▸ Prompt
Tally the lines in these records that hold the string "hslot", and reply with the number alone.

(Stored items)
=-=-=-=-=

theorem exec_collapseTimerExpiry {s : State} (hrun : s.running) (ht : s.holdup.collapse.isSome = true) (hst : s.holdup.state = .bridging) :
    exec .collapseTimerExpiry s = .next (enterBlackout s) := by
  rw [exec_expiry (f := expireCollapse) rfl hrun ht, expireCollapse, if_pos hst]

/-- The part whose bridging timer has run out (R68). -/
def State.unbridged (s : State) : State := s.setHoldup { s.holdup with bridging := none }

theorem exec_bridgingTimerExpiry {s : State} (hrun : s.running) (ht : s.holdup.bridging.isSome = true) :
    exec .bridgingTimerExpiry s = .next (raise causeHoldup s.busV codeLimit (shedClass .limit 1 .prompt s.unbridged)) := by
  have hbus : (shedClass .limit 1 .prompt s.unbridged).busV = s.busV := (shedClass_ripple _ _ _ s.unbridged).busV
  have he : expireBridging s = raise causeHoldup s.unbridged.busV codeLimit (shedClass .limit 1 .prompt s.unbridged) := rfl
  rw [exec_expiry (f := expireBridging) rfl hrun ht, he]
  rfl

theorem Transfer.close_open {x : Transfer} (h : x.isOpen = true) (why : EndReason) (r : Nat) :
    x.close why r = { x with isOpen := false, valid := true, rEnd := r, endReason := some why } := if_pos h

theorem Transfer.close_closed {x : Transfer} (h : x.isOpen = false) (why : EndReason) (r : Nat) : x.close why r = x :=
  if_neg (by rw [h]; nofun)

theorem Slot.withdrawable_iff {x : Slot} :
    x.withdrawable = true ↔ (x.state = .notice ∨ x.state = .held) ∧ (x.reason = .reserve ∨ x.reason = .limit) := by
  simp only [Slot.withdrawable, Bool.and_eq_true, Bool.or_eq_true, beq_iff_eq]

theorem cls_level_zero {c : SlotClass} : c = .critical ↔ ¬ 1 ≤ c.level := by cases c <;> decide

end Sys2Proof.Machine

open Sys2Proof Sys2Proof.Machine

/-- Settles O55: the end of a test by the charge (R57), the two holdup entries by what each of their requests leaves (R65, R71), and
the LIMIT shed by the class shed's outcomes (R68, R123). -/
theorem timersOfTestAndHoldup : Obligations.TimersOfTestAndHoldup := by
  intro s hrun
  refine ⟨fun i hr ht hbbu hst => ?_, fun hst ht => ?_, fun ht => ?_, fun hst ht => ?_⟩
  · intro set
    refine ⟨_, exec_testTimerExpiry hrun ht hr, ?_⟩
    obtain ⟨hoff, hresult, htimer, hstate, hq, hraised, hreckoned⟩ :=
      abortTest_closes (result := .abortedTime) (st := fun i t => t.restOf i) hbbu rfl
    exact ⟨hoff, hresult, htimer, hstate.trans (restOf_testTold s i _), hq, hraised, hreckoned⟩
  · refine ⟨_, exec_settleTimerExpiry hrun ht hst, ?_⟩
    have hholdup := enterOnline_holdup s
    have hswell := enterOnline_swell s
    have hrecord : (enterOnline s).holdup.record = s.holdup.record.close .acReturn s.holdup.lastR := by
      rw [hholdup]
      rfl
    obtain ⟨hraised, hcondition⟩ := enterOnline_told s
    beta_reduce
    intro quiet
    refine ⟨?_, fun hclosed => ?_, fun hopen => ?_, ?_, ?_, fun hmode => ?_, hraised, hcondition, enterOnline_bbu_state s,
      fun hq n hn => ?_⟩
    · rw [hrecord]
      exact hholdup
    · rw [hrecord, Transfer.close_closed hclosed]
    · rw [hrecord, Transfer.close_open hopen]
      exact ⟨rfl, rfl, rfl, rfl, rfl⟩
    · rw [hswell.lastHoldup, onlined_seq]
    · rw [hswell.rechargeLastHoldup, onlined_recharge]
    · exact enterOnline_disarmed (.inr hmode)
    · intro x y warned passes
      have hslot (h : x.state ≠ .off) : y = x.kept := enterOnline_slot hq hn h
      have hstays (h : x.state ≠ .off) (hno : ¬ (warned ∧ passes)) : y = x :=
        (hslot h).trans (if_neg fun e => hno (Slot.withdrawable_iff.1 e))
      refine ⟨fun hw hp => ?_, fun hw hp => hstays ?_ fun e => hp e.2, fun hup => hstays ?_ fun e => ?_, fun hoff => ?_⟩
      · have hne : x.state ≠ .off := by rcases hw with e | e <;> (rw [e]; nofun)
        have hy : y = x.noShed.moved .on := (hslot hne).trans (if_pos (Slot.withdrawable_iff.2 ⟨hw, hp⟩))
        rw [hy]
        exact ⟨rfl, rfl, rfl, rfl, rfl, rfl⟩
      · rcases hw with e | e <;> (rw [e]; nofun)
      · rcases hup with e | e | e | e | e <;> (rw [e]; nofun)
      · rcases hup with h | h | h | h | h <;> rcases e.1 with k | k <;> exact absurd (h.symm.trans k) nofun
      · exact enterOnline_restore hq hn hoff
  · refine ⟨_, exec_bridgingTimerExpiry hrun ht, ?_⟩
    have hripple := shedClass_ripple .limit 1 .prompt s.unbridged
    refine ⟨?_, ?_, fun n hn => ?_⟩
    · rw [raise_holdup, hripple.holdup]
      rfl
    · have hshed : Quiet causeHoldup s.unbridged (shedClass .limit 1 .prompt s.unbridged) := by
        unfold shedClass
        exact (shed_quiet_holdup s.unbridged).foldl_shedSlot _ (.refl _ _) causeHoldup not_shedCause_holdup
      have hset : Quiet causeHoldup s s.unbridged := .of_eq rfl rfl
      have hquiet := hset.trans hshed
      exact (raise_raisedFrom causeHoldup s.busV codeLimit _).widen (raise_sending _ _ _ _) hquiet.toUnraised (Quiet.refl _ _).toUnraised
    · intro x y bound
      have hseq : y = (shedClass .limit 1 .prompt s.unbridged).seq.slots[n] := by
        show (raise causeHoldup s.busV codeLimit (shedClass .limit 1 .prompt s.unbridged)).seq.slots[n] = _
        rw [raise_seq]
      have hother (h : n ∉ s.unbridged.classGroup 1) : y = x := hseq.trans (shedClass_other (s := s.unbridged) hn h)
      have hin (h : ¬ bound) : 1 ≤ s.unbridged.settings.slots[n].cls.level := not_not.1 fun e => h (cls_level_zero.2 e)
      have hdown (h : x.state = .draining ∨ x.state = .faulted ∨ x.state = .locked) : n ∉ s.unbridged.classGroup 1 := fun hm => by
        have hp : x.state.powered = true := (mem_classGroup.1 hm).2
        rcases h with e | e | e <;> (rw [e] at hp; cases hp)
      refine ⟨fun hb => hother fun hm => cls_level_zero.1 hb (mem_classGroup.1 hm).1, fun h => hother (hdown h), fun hb hst => ?_, ?_⟩
      · have hwarned := shedClass_warns (s := s.unbridged) (reason := .limit) (urgency := .prompt) hn (hin hb) hst nofun
        exact hseq.trans hwarned
      · intro set drained yields
        have hstands (hst : x.state = .notice ∨ x.state = .held) (hno : ¬ yields) : y = x := by
          have hreason : x.reason = .leak ∨ Urgency.prompt.level < x.urgency.level := by
            by_contra hnot
            rw [not_or, Nat.not_lt] at hnot
            exact hno hnot
          by_cases hb : bound
          · exact hother fun hm => cls_level_zero.1 hb (mem_classGroup.1 hm).1
          · exact hseq.trans (shedClass_stands (s := s.unbridged) hn (hin hb) hst nofun hreason)
        refine ⟨fun hb hst hpg => ?_, fun hb hst hpg hoff => ?_, fun hb hst hy => ?_, fun hb hst hy hpg => ?_, hstands⟩
        · exact hseq.trans (shedClass_drains_soak (s := s.unbridged) hn (hin hb) hst hpg)
        · have hoffline : s.unbridged.online = false := beq_false_of_ne hoff
          rw [hseq, shedClass_rests_soak (s := s.unbridged) (reason := .limit) hn (hin hb) hst hpg nofun hoffline]
          exact ⟨rfl, rfl, rfl, rfl, rfl⟩
        · exact hseq.trans (shedClass_renames (s := s.unbridged) hn (hin hb) (.inl hst) hy.1 hy.2 nofun (.inl hst))
        · exact hseq.trans (shedClass_drains_flying (s := s.unbridged) hn (hin hb) (.inr hst) hy.1 hy.2 hpg (.inr ⟨hst, rfl⟩))
  · refine ⟨_, exec_collapseTimerExpiry hrun ht hst, ?_⟩
    have hholdup := enterBlackout_holdup s
    have hrecord : (enterBlackout s).holdup.record = s.holdup.record.close .blackout s.holdup.lastR := by
      rw [hholdup]
      rfl
    obtain ⟨hraised, hcondition⟩ := enterBlackout_told s
    refine ⟨?_, fun hopen => ?_, hraised, hcondition, enterBlackout_armed s, fun n hn => ?_, fun n hen hleak => ?_, fun n hoff hauto => ?_,
      fun i => ?_⟩
    · rw [hrecord]
      exact hholdup
    · rw [hrecord, Transfer.close_open hopen]
      exact ⟨rfl, rfl, rfl⟩
    · have hdark := enterBlackout_off (.inr hn)
      exact ⟨hdark.slot.1, hdark.out trivial⟩
    · exact (enterBlackout_dead hen hleak).slot.1
    · have hdark := enterBlackout_off (.inl hoff)
      refine ⟨hdark.slot.1, hdark.slot.2.2.trans ?_⟩
      rw [hauto, Bool.or_true]
    · intro st
      refine ⟨?_, fun hseen hdep => enterBlackout_out hseen (depletes_iff.2 hdep)⟩
      rw [enterBlackout_bbu_state]
      simp only [depletes_iff]
      rfl
end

=-=-=-=-=

▸ Solution to the exercise
3